A LONG WAY FROM MANY PLACES
A Pint of Faith to Get By
All you can think is: “The Romans were. They knew how to build roads. Straight ones. These streets must lead somewhere?”
To a Lindt chocolate shop. There are three in Old Vienna, the city’s historic First District. Possibly six. Poor suggestions for a pre-arranged rendezvous.

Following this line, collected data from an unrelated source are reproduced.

/-! ### DEP votes that follow other domains (R494) -/

/-- Domains of the units of an I/O fabric segment, 0–3 (01 R17). -/
def segDomains (k : Nat) : List Nat :=
  if k = 0 then [750, 751, 752, 753, 758, 759, 760, 761]
  else if k = 1 then [754, 755, 756, 757, 762, 763, 764, 765, 766, 767]
  else if k = 2 then (List.range 8).map (768 + ·)
  else (List.range 8).map (776 + ·)

/-- DEP of a segment: a unit of it is on; segment 0 also while another segment is on. -/
def State.segDep (s : State) (k : Nat) : State :=
  s.setVote (784 + k) 4 ((segDomains k).any s.domOn || (k == 0 && ([785, 786, 787].any s.domOn)))

/-- Place or withdraw the DEP votes that depend on domain d, which has just been switched on or off. -/
def State.depChain (s : State) (d : Nat) : State :=
  if 710 ≤ d && d < 726 then s.setVote (d + 16) 4 (s.domOn d || s.inSr (d - 710))
  else if 742 ≤ d && d < 746 then s.setVote (d + 4) 4 (s.domOn d || s.inSr (d - 742 + 16))
  else
    let s1 := if 750 ≤ d && d < 758 then s.setVote (d + 8) 4 (s.domOn d) else if d = 766 then s.setVote 767 4 (s.domOn d) else s
    match (List.range 4).find? (fun k => (segDomains k).contains d) with
    | some k => s1.segDep k
    | none => if 785 ≤ d && d < 788 then s1.segDep 0 else s1

/-! ### Switching off (R496, R503) -/

/-- What draining leaves of the unit: a core's stores retire and its caches empty, a vINTID on its way to it goes back to its record (DEDUCED from 11 R329, notes/assumptions/106.md), a slice's contents return to memory, a memory controller pays its owed refreshes, a port's links go down. -/
def State.drainUnit (s : State) (d : Nat) : State :=
  if d < 224 then
    let l := s.lcoreOf d
    let s1 := [0, 1, 2, 3].foldl (fun s k => (s.returnTake (4 * l + k)).flushStores (4 * l + k)) s
    (({ s1 with coh := s1.coh.emptyStop s1.env d }).drainEvs { core := some d } .none).resetCore d
  else if 448 ≤ d && d < 672 then
    let home (line : Nat) : Bool := (s.homeLoc line).elim false (fun h => h.slice == d - 448)
    let c0 := s.coh
    let c1 := (c0.dir.map (·.1)).foldl (fun c l => if home l then (c.settle s.env l).recall s.env l noClass else c) c0
    let c2 := (c1.llc.map (·.1)).foldl (fun c b => if home (4 * b) then c.evictBlk s.env b noClass else c) c1
    ({ s with coh := c2 }).drainEvs {} .none
  else if 710 ≤ d && d < 726 then (List.range 32).foldl (fun s r => s.setDebt (d - 710) r 0) s
  else if 742 ≤ d && d < 746 then (List.range 32).foldl (fun s r => s.setDebt (d - 742 + 16) r 0) s
  else if 750 ≤ d && d < 758 then (List.range 4).foldl (fun s l => s.linkDown (d - 750) l 5) s
  else if d = 766 then (List.range 4).foldl (fun s l => s.linkDown 8 l 5) s
  else s

/-- A commanded switch has ended: the domain is in the state DOMAIN_SET asked for, or has failed. -/
def State.domainSetEnd (s : State) (d : Nat) : State :=
  [0, 1, 3].foldl (fun s r => s.galFinish r 0x0104 (fun s c =>
    if c.par 1 0 12 != d then none
    else
      let st := s.domState d
      if st = 4 then some (s, { gFailed with w2 := 4 })
      else if (st = 2 && c.par 1 12 1 == 1) || (st = 0 && c.par 1 12 1 == 0) then some (s, { gDone with w2 := BitVec.ofNat 64 st })
      else none)) s

/-- A domain that has just reached ON or OFF follows what is asked of it: its votes, or the command in HOST_DIRECT (R495, R504). -/
def State.settleDom (s : State) (d : Nat) : State :=
  if s.byVotes d then s.followVotes d
  else match (s.pwr.direct.find? (fun x => x.1 == d)).map (·.2) with
    | some true => if s.domState d = 0 then s.startWake d else s
    | some false => if s.domState d = 2 then s.startOff d else s
    | none => s

/-- DOMAIN_DRAINED (R496): the unit has drained, a Barge engine once it has no manifest in flight; its clock stops, it is isolated and reset, and its switch opens. A core that is being spared ends its flush instead (18 R558 step 10). -/
def execDomainDrained (d : Nat) (s : State) : Host.Outcome State Fault Refusal :=
  .next (if 788 ≤ d || s.domState d != 3 || s.ras.sparing.any (fun x => x.old == d) || (768 ≤ d && d < 784 && !s.brgDrained (d - 768)) then s
    else
      let s1 := ((s.tick.drainUnit d).useSwitch d).wf (a_PVC_DOM d) f_PVC_DOM_STATE 0
      (((s1.wf (a_PVC_DOM d) f_PVC_DOM_DEFERRED 0).depChain d).domainSetEnd d).settleDom d)

/-! ### Waking (R497–R500) -/

/-- Can power-good still arrive in the wake attempt under way (R497, R499): within 20 µs of the first, or of the second, which begins 30 µs after it? -/
def State.wakeOpen (s : State) (d : Nat) : Bool :=
  let first := smGet (fun _ => 0) s.pwr.firstMt d
  !s.mtRuns || (if smGet (fun _ => 0) s.pwr.attempts d ≤ 1 then decide (s.time.mt ≤ first + 20000) else decide (first + 30000 ≤ s.time.mt) && decide (s.time.mt ≤ first + 50000))

/-- POWER_GOOD (R497 steps 2–4): reset is released, the unit runs on FIC and its PLL starts. A core's threads start (R343), which places its DEP vote, and interrupts pending in their records ring again; a spare waits for its state (18 R558). DEGRADED after a PLL failure clears here, at the wake that tries the PLL again (R500), without an event: the spec says neither when it clears nor how that is reported (01 R35; DESIGN CHOICE, notes/assumptions/110.md). -/
def execPowerGood (d : Nat) (s : State) : Host.Outcome State Fault Refusal :=
  .next (if 788 ≤ d || s.domState d != 1 || !s.wakeOpen d then s
    else
      let z (m : SMap Nat) : SMap Nat := smSet (fun _ => 0) m d 0
      let s1 := (s.wf (a_PVC_DOM d) f_PVC_DOM_STATE 2).updPwr (fun x =>
        { x with attempts := z x.attempts, firstMt := z x.firstMt, goodMt := smSet (fun _ => 0) x.goodMt d s.time.mt
                 unlocked := if hasPll d && !x.unlocked.contains d then x.unlocked ++ [d] else x.unlocked
                 pllFailed := x.pllFailed.filter (fun y => y != d)
                 granted := smSet (fun _ => 48) x.granted d 48, glide := smSet (fun _ => Glide.still) x.glide d Glide.still })
      let bells (s : State) : State := [0, 1, 2, 3].foldl (fun s k =>
        match s.loadedOn (4 * s.lcoreOf d + k) with | some r => if r.prio != 0 then s.ringBell (4 * s.lcoreOf d + k) else s | none => s) s
      let s2 := if d < 224 && s.ras.sparing.all (fun x => x.spare != d || x.moved) then (bells s1).coreDep d else s1
      ((s2.depChain d).domainSetEnd d).settleDom d)

/-- A record of a domain that goes to the Secure Event Queue as well while the domain holds the SEC vote (R509). -/
def State.pwrEv (s : State) (typ sev d w2 w3 : Nat) : State :=
  let r : EvRec := ⟨typ, sev, d, 0, s.time.mt, BitVec.ofNat 64 w2, BitVec.ofNat 64 w3⟩
  let s1 := s.post 1 r
  if (s.votes d).testBit 0 then s1.offer 0 r else s1

/-- A core's domain has failed: the next spare of its tile is woken in its place, or its position is marked failed (R499, 01 R36). Before DONE of a cold boot the map is not yet written: it comes to stand in the boot order of 01 R36 with the spare in service, and SPARING_GEN stays 0 (20 R600; DEDUCED, notes/assumptions/101.md). -/
def State.coreWakeFails (s : State) (d : Nat) : State :=
  match s.ras.sparing.find? (fun x => x.spare == d && !x.moved) with
  | some x =>
    let s1 := (((s.updRas (fun r => { r with sparing := r.sparing.filter (fun y => y.old != x.old) })).setVote d 3 false).coreDep d).wf (a_STP_RAS_STAT d) f_STP_RAS_STAT_CORE_STATE 2
    (match s.pickSpare x.old with
     | none => s1.retireCore x.old x.cause 1 x.since
     | some p => (s1.updRas (fun r => { r with sparing := r.sparing ++ [{ x with spare := p }] })).setVote p 3 true |> fun y => if x.cause = 4 then y else y.coreDep p)
  | none =>
    if s.rf a_GAL_BOOT_STAT f_GAL_BOOT_STAT_STAGE = 8 then s.startSparing d 4 []
    else
      match s.pickSpare d with
      | some p =>
        let s1 := if s.boot.warm then s.spareMap (s.lcoreOf d) p d
          else State.rebuiltMap { s with coreMap := s.coreMap.map (fun e => if e.phys == d then ⟨d, .failed⟩ else if e.phys == p then ⟨p, .active⟩ else e) }
        let s2 := (s1.wf (a_STP_RAS_STAT p) f_STP_RAS_STAT_CORE_STATE 0).wf (a_STP_RAS_STAT d) f_STP_RAS_STAT_CORE_STATE 2
        (s2.wf (a_PVC_HYP_VOTE p) f_PVC_HYP_VOTE_VOTE 1).setVote p 1 true
      | none =>
        (if s.boot.warm then s.rewriteMap (s.lcoreOf d) ⟨d, .failed⟩ (s.coreMap.drop s.activeCores)
         else State.rebuiltMap { s with coreMap := s.coreMap.map (fun e => if e.phys == d then ⟨d, .failed⟩ else e) }).wf (a_STP_RAS_STAT d) f_STP_RAS_STAT_CORE_STATE 2

/-- The aqueduct n as a mesh element (01 R16). -/
def aqElem (n : Nat) : Elem := if n < 14 then ⟨0, stopAt n 7⟩ else if n < 30 then ⟨1, stopAt 6 (n - 14)⟩ else ⟨4, ioStops.getD (n - 30) 0⟩

/-- Severity of WAKE_FAILED by the kind of domain (R499). -/
def State.wakeSev (s : State) (d : Nat) : Nat :=
  if d < 224 then (if (s.pickSpare d).isNone then 6 else 2)
  else if d < 448 then 3
  else if d < 672 then 4
  else if d < 710 then 2
  else if d < 742 then (if s.rf a_MSH_MEM_CFG f_MSH_MEM_CFG_MIRROR = 1 then 2 else 3)
  else if d < 750 then (if s.hbmCached then 4 else 3)
  else if d < 784 then 3
  else 4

And you wander this ersatz grid painfully aware that other tourists have it figured and know the way to wherever they’re going. You end up on Stephansplatz, lost amid a gently stampeding crowd. Your wallet in front pocket, hand on, your purse is clutched to your tummy like a football. The staggeringly gorgeous and fussily ornate gothic cathedral, its craftsmanship divinely inspired, looms over cartoony Asian girls with pink pigtail hair and white miniskirts and go-go boots, shooting frames of selfies. Stephansdom is cosplay backdrop scrim, solid as it may be. Barefooted vagrants, slumped on the plaza’s cobbles, somnolent against walls, beg. There is a substantial dollop of human shit and one discarded sock in the lee of the church (also begging from visitors although “seeking donations” might be more dignified parlance as the clergy has a nicer house than all the homeless combined). The revolting pile is a tad too close to a street food vendor’s operation for some tastes.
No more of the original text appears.